Anybody else do this route? 

If so, what community college from and to which film school?

I am trying to write gather one from each major university to start a book or something.

 I already have FSU and USC, but if you are at either let me know.


----------



## braininabox (May 26, 2007)

I find it hard to believe that a community college will offer credits that are transferable to an art school. (usually the courses are very specific and unique) 

However I was able to go that route because even though my school offers some artistic degrees, it is most definitely not an art school at all, and they require a lot of liberal arts/math/etc.
So I took two semesters at a community college to get econ/psych/english/etc classes out of the way.


----------



## yawnface86 (May 26, 2007)

Hard to believe? I am not sure what you mean. You graduate with an AA degree and completed 2 years of university teaching in other words your liberal studies which are the first 2 years of any major university. Then the 3rd and 4th year are at you BFA classes in which you focus on your major. I am doing this now.


----------



## braininabox (May 26, 2007)

At the majority of art schools liberal studies/general ed. courses are not part of the curriculum.  Because of this, theres not much you can take at a community college that would be transferable to film school.


----------



## titaniumdoughnut (May 26, 2007)

But many of the film schools are at major universities like NYU, FSU, USC, etc., where there is a strong general education component in the curriculum. I know you can transfer a large amount of credits into NYU to fulfill humanities and science requirements.


----------



## Cine (May 26, 2007)

^^^

Does FSU have film school of more mainstrean system of filmmaking? Or it's independent based on? 
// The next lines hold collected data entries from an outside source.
-- ==== Sys2Proof/Machine/Field.lean ====
section
/-! DEFINITION. The field commands (spec/43_layout.md R178, R179). -/

namespace Sys2Proof.Machine

/-- `FLDRD rd, imm(rb)` (R178). -/
def execFldrd (rd rb : Reg) (imm : Word) (s : State) : Host.Outcome State Fault Refusal :=
  let k := s.ea rb imm
  s.command
    (match s.cfg.leaves[k]? with
     | none => .error (.address k)
     | some l => .ok (s.setX rd (readField l s.b)))

/-- `FLDWR rs, imm(rb)` (R179). -/
def execFldwr (rs rb : Reg) (imm : Word) (s : State) : Host.Outcome State Fault Refusal :=
  let k := s.ea rb imm
  s.command
    (match s.cfg.leaves[k]? with
     | none => .error (.address k)
     | some l =>
       require (inRange l (s.readX rs) = true) (.range (.field k)) <|
       .ok (s.setB (writeField l s.b (s.readX rs))))

end Sys2Proof.Machine
end

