-- ==== Sys2Proof/Laws/Fields.lean ====
section
/-! SUPPORT. The fields of a command word and the word of its fields (spec/30_encoding.md R81, R88), register numbers
and registers. -/

namespace Sys2Proof

@[simp] theorem Reg.ofNumber_number (r : Reg) : Reg.ofNumber r.number = r := by cases r <;> rfl

@[simp] theorem Reg.number_ofNumber (n : BitVec 3) : (Reg.ofNumber n).number = n := by
  revert n; decide

@[simp] theorem Csr.ofNumber_number (c : Csr) : Csr.ofNumber c.number = c := by cases c <;> rfl

@[simp] theorem Csr.number_ofNumber (n : BitVec 4) : (Csr.ofNumber n).number = n := by
  revert n; decide

/-- The fields of the word of `f` are `f`. -/
theorem Fields.ofWord_toWord (f : Fields) : Fields.ofWord f.toWord = f := by
  obtain ⟨op, ra, rb, rc, z, imm⟩ := f
  simp only [Fields.ofWord, Fields.toWord, Fields.mk.injEq]
  refine ⟨?_, ?_, ?_, ?_, ?_, ?_⟩ <;> refine BitVec.eq_of_getLsbD_eq fun i hi => ?_ <;>
    simp only [BitVec.getLsbD_extractLsb', BitVec.getLsbD_append, hi, decide_true, Bool.true_and] <;>
    (repeat' split) <;> first | omega | (congr 1; omega)

/-- The word of the fields of `c` is `c`. -/
theorem Fields.toWord_ofWord (c : Command) : (Fields.ofWord c).toWord = c := by
  refine BitVec.eq_of_getLsbD_eq fun i hi => ?_
  simp only [Fields.ofWord, Fields.toWord, BitVec.getLsbD_append, BitVec.getLsbD_extractLsb']
  (repeat' split) <;> (rw [decide_eq_true (by omega), Bool.true_and]; congr 1; omega)

theorem Fields.toWord_injective {f g : Fields} (h : f.toWord = g.toWord) : f = g := by
  rw [← Fields.ofWord_toWord f, h, Fields.ofWord_toWord]

/-- A word under a mask, field by field. -/
theorem Fields.toWord_and (f g : Fields) :
    f.toWord &&& g.toWord =
      Fields.toWord ⟨f.op &&& g.op, f.ra &&& g.ra, f.rb &&& g.rb, f.rc &&& g.rc, f.z &&& g.z, f.imm &&& g.imm⟩ := by
  refine BitVec.eq_of_getLsbD_eq fun i hi => ?_
  simp only [Fields.toWord, BitVec.getLsbD_and, BitVec.getLsbD_append]
  (repeat' split) <;> rfl

/-! ### Immediate fields -/

theorem extract_geometryImm (start : BitVec 3) (width : BitVec 4) :
    (geometryImm start width).extractLsb' 0 3 = start ∧ (geometryImm start width).extractLsb' 4 4 = width ∧
      (geometryImm start width).extractLsb' 8 8 = 0 ∧ (geometryImm start width).extractLsb' 3 1 = 0 := by
  revert start width; decide

theorem extract_offsetImm (off : BitVec 3) :
    (offsetImm off).extractLsb' 0 3 = off ∧ (offsetImm off).extractLsb' 3 13 = 0 := by
  revert off; decide

theorem extract_csrImm (csr : Csr) :
    (csrImm csr).extractLsb' 0 4 = csr.number ∧ (csrImm csr).extractLsb' 4 12 = 0 := by
  cases csr <;> decide

/-- A field of zeros has no bit set. -/
theorem getLsbD_of_extract_eq_zero {imm : Word} {a n : Nat} (h : imm.extractLsb' a n = 0) {i : Nat} (hi : a ≤ i)
    (hn : i < a + n) : imm.getLsbD i = false := by
  have := congrArg (fun v : BitVec n => v.getLsbD (i - a)) h
  simpa [show i - a < n by omega, show a + (i - a) = i by omega] using this

theorem getLsbD_zero_field {n i : Nat} : (0 : BitVec n).getLsbD i = false := BitVec.getLsbD_zero

theorem geometryImm_of_extract {imm : Word} (h : imm.extractLsb' 8 8 = 0) (h3 : imm.extractLsb' 3 1 = 0) :
    geometryImm (imm.extractLsb' 0 3) (imm.extractLsb' 4 4) = imm := by
  refine BitVec.eq_of_getLsbD_eq fun i hi => ?_
  simp only [geometryImm, BitVec.getLsbD_append, BitVec.getLsbD_extractLsb', getLsbD_zero_field]
  split
  · rw [decide_eq_true (by omega), Bool.true_and, Nat.zero_add]
  · split
    · exact (getLsbD_of_extract_eq_zero h3 (by omega) (by omega)).symm
    · split
      · rw [decide_eq_true (by omega), Bool.true_and]
        congr 1
        omega
      · exact (getLsbD_of_extract_eq_zero h (by omega) (by omega)).symm

theorem offsetImm_of_extract {imm : Word} (h : imm.extractLsb' 3 13 = 0) :
    offsetImm (imm.extractLsb' 0 3) = imm := by
  refine BitVec.eq_of_getLsbD_eq fun i hi => ?_
  simp only [offsetImm, BitVec.getLsbD_append, BitVec.getLsbD_extractLsb', getLsbD_zero_field]
  split
  · rw [decide_eq_true (by omega), Bool.true_and, Nat.zero_add]
  · exact (getLsbD_of_extract_eq_zero h (by omega) (by omega)).symm

theorem csrImm_of_extract {imm : Word} (h : imm.extractLsb' 4 12 = 0) :
    csrImm (Csr.ofNumber (imm.extractLsb' 0 4)) = imm := by
  refine BitVec.eq_of_getLsbD_eq fun i hi => ?_
  simp only [csrImm, Csr.number_ofNumber, BitVec.getLsbD_append, BitVec.getLsbD_extractLsb', getLsbD_zero_field]
  split
  · rw [decide_eq_true (by omega), Bool.true_and, Nat.zero_add]
  · exact (getLsbD_of_extract_eq_zero h (by omega) (by omega)).symm

theorem inFormat_eq_ok {fmt : Format} {f : Fields} {i j : Instr} :
    inFormat fmt f i = .ok j ↔ fmt.fits f = true ∧ i = j := by
  unfold inFormat
  split <;> simp_all

theorem withRoom_eq_ok {i j : Instr} : withRoom i = .ok j ↔ i.wf = true ∧ i = j := by
  unfold withRoom
  split <;> simp_all

end Sys2Proof
end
I am just very curious about it.


----------



## yawnface86 (May 26, 2007)

all of my credits are transferring including classes like cinematography lighting etc as well as algebra chemistry they replace other classes like physics.  i am not sure where you guys are getting your information from... but from somebody who actually is doing it they do transfer into a public state university. you may want to research your opinion before jumping to conclusions, that exactly why i want to write this book. 


Cine, fsu film school is an industrial style filmmaking. It is independent filmmaking completely paid for by the school to have people focus on the creative aspect. it follows rules of many guilds and is geared towards preparing you for experience you will have on the job. it is kinda like a boot camp for filmmakers who are going to move to la and need to have a reel.


----------



## Darwyn (May 26, 2007)

Well that's very good to know yawnface86.I am also thinking about going through this route, but atm thinking things through, just trying to get through high school.


----------



## yawnface86 (May 26, 2007)

highschool kinda sucks... i would have dropped out if i didn't want to go to film school. if you need help just send me a line. its way worth it.


----------



## Darwyn (May 26, 2007)

Hey yawnface86, I sent you a private message/topic thing, check it out!


----------



## JacobD (May 27, 2007)

Yeah, I just finished Highschool and I'm going to Oklahoma City Community College this fall. I can't wait. I hope to transfer to The University of Oklahoma.
Being in Oklahoma, film schools aren't exactly easy to come by. I probably wouldn't even go to film school but I have an OHLAP scholarship. It stands for Oklahoma Higher Learning Access Program. I get free tuition to any Oklahoma school. If it's free I might as well take it right?


----------